The third beer was the Double Bit Amber, which Ted described as an "Americanized
ESB". This beer was nearly the same color as the first two, a medium amber. It had a
clean crystal malt aroma and flavor, with some Goldings hop flavor and a crisp bitter
finish. The balance was about even. Ted later remarked to me that he prefers a more
hop-dominant ESB, but his regular pub patrons prefer this milder version. It was a good
American Amber Ale style, and goes down smooth.
The main course was a choice of sea bass or pork tenderloin. The sea bass had a mango
salsa and a side of crisp sweet potato "chips". The pork was
"ale-marinated", and it also had a side of sweet potatoes, this time mashed with
ginger. If we had to choose, I dont know what kind of beer we would pick to go with
both of these entrees, but the amber was the right beer. Both entrees were rather sweet,
and the balanced sweet malt/hoppy amber was a good balance. Something like the Hair of the
Dog Tripel that John Liechel brought to the meeting would have been an interesting
complement as well.
The final beer, as if we werent full enough, was an Imperial Stout. To me, this
stout was different that almost all RIS that Ive had. It had a huge chocolate
flavor. Ted said that this beer is a winter staple at the pub, but he does not distribute
it, and it clocks in at 9.6% alcohol. The flavor was big malt, with chocolate dominating,
but roasted barley underneath. Alcohol was evident, but the flavor was smooth and rich
into the finish with just enough bitterness to balance the sweetness.
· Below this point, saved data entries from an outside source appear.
/-! ## TDISP (R249, R250, Table 8-9) -/

/-- A TDISP or IDE_KM request: on operator channel 3, inside a session, from the session that holds the TSM role. The first
session that sends a TDISP request after a reset takes the role and holds it until it ends; no other session gets it (R249). -/
def tsmRow (s : State) (ch : Chan) (tag : BitVec 6) (car : Carriage) (tdispReq : Bool) (k : State → State × SpdmRsp) : State :=
  spdmRow s ch tag car true (fun s =>
    if ch ≠ .oper 3 then (s, .error "UnsupportedRequest")
    else inSession s ch.num (fun _ =>
      if s.att.tsm then k s
      else if tdispReq && !s.att.tsmTaken then k { s with att := { s.att with tsm := true } }
      else (s, .error "UnsupportedRequest")))
def execGetTdispVersion (ch : Chan) (tag : BitVec 6) (car : Carriage) (s : State) : Host.Outcome State Fault Refusal :=
  .next (tsmRow s ch tag car true (fun s => (s, .tdispVersion)))
def execGetTdispCapabilities (ch : Chan) (tag : BitVec 6) (car : Carriage) (s : State) : Host.Outcome State Fault Refusal :=
  .next (tsmRow s ch tag car true (fun s => (s, .tdispCapabilities)))
/-- The partition that a virtual function belongs to. -/
def vfOwner (s : State) (vf : Nat) : Option Nat := s.part.active.pids.find? (fun p => decide (s.part.active.pVf p = vf))
/-- A request that names a function: one that no partition has is refused. -/
def vfRow (s : State) (vf : Nat) (k : Nat → State × SpdmRsp) : State × SpdmRsp :=
  match vfOwner s vf with
  | some p => k p
  | none => (s, .error "InvalidInterface")
def execLockInterfaceRequest (ch : Chan) (tag : BitVec 6) (car : Carriage) (vf : BitVec 6) (s : State) :
    Host.Outcome State Fault Refusal :=
  .next (tsmRow s ch tag car true (fun s => vfRow s vf.toNat (fun p =>
    if tdisp s vf.toNat = 0 ∧ pstate s p = .running then (setTdisp s vf.toNat 1, .locked vf.toNat)
    else (s, .error "InvalidInterfaceState"))))
/-- The report: PID, GEN, version, ueid and the digest of PART-EC's public key, then its one MMIO range, the partition window with the
TEE attribute (R250). It is valid in CONFIG_LOCKED and RUN. -/
def execGetDeviceInterfaceReport (ch : Chan) (tag : BitVec 6) (car : Carriage) (vf : BitVec 6) (s : State) :
    Host.Outcome State Fault Refusal :=
  .next (tsmRow s ch tag car true (fun s => vfRow s vf.toNat (fun p =>
    if tdisp s vf.toNat = 1 ∨ tdisp s vf.toNat = 2 then
      (s, .report p (genOf s p) s.epoch.curVersion (ueid s) (sha384 (((pairSeed s 0x14 1 p).map ecPub).getD []))
        (winBase p) 0x10000 true)
    else (s, .error "InvalidInterfaceState"))))
def execGetDeviceInterfaceState (ch : Chan) (tag : BitVec 6) (car : Carriage) (vf : BitVec 6) (s : State) :
    Host.Outcome State Fault Refusal :=
  .next (tsmRow s ch tag car true (fun s => vfRow s vf.toNat (fun _ => (s, .ifState vf.toNat (tdisp s vf.toNat)))))
/-- Whether a stream holds keys in both directions. -/
def streamKeyed (s : State) (stream : Nat) : Bool :=
  let ks := s.att.keys.filter (fun k => decide (k.purpose = 3 ∧ k.phase = 2 ∧ nfld k.target 7 0 = stream))
  ks.any (fun k => k.dir = 0) || (ks.any (fun k => k.dir = 1) && ks.any (fun k => k.dir = 2))
def execStartInterfaceRequest (ch : Chan) (tag : BitVec 6) (car : Carriage) (vf : BitVec 6) (s : State) :
    Host.Outcome State Fault Refusal :=
  .next (tsmRow s ch tag car true (fun s => vfRow s vf.toNat (fun _ =>
    if tdisp s vf.toNat = 1 ∧ streamKeyed s (Config.streamOf vf.toNat % 256) then (setTdisp s vf.toNat 2, .ok)
    else (s, .error "InvalidInterfaceState"))))
def execStopInterfaceRequest (ch : Chan) (tag : BitVec 6) (car : Carriage) (vf : BitVec 6) (s : State) :
    Host.Outcome State Fault Refusal :=
  .next (tsmRow s ch tag car true (fun s => vfRow s vf.toNat (fun _ => (setTdisp s vf.toNat 0, .ok))))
The dessert was a gingerbread square with a sweet whipped cream. The beer complemented
this dessert well, but the sweetness of the gingerbread brought out the roasty flavors of
the stout. A good match.
I really enjoyed the meal, and Bill did a great job of matching the courses with the
beers. The beers were all outstanding as well. Eel River distributes in bottles and in
kegs, and they also have a Ravensbrau Porter available. I couldnt find much to
nitpick about the beers. I enjoyed talking to Ted, and he welcomes homebrewers to the pub.
He says he hosts the local homebrewers, and readily shares brewing tips and yeast.
Im looking forward to stopping by as soon as we can make it up to the North Coast.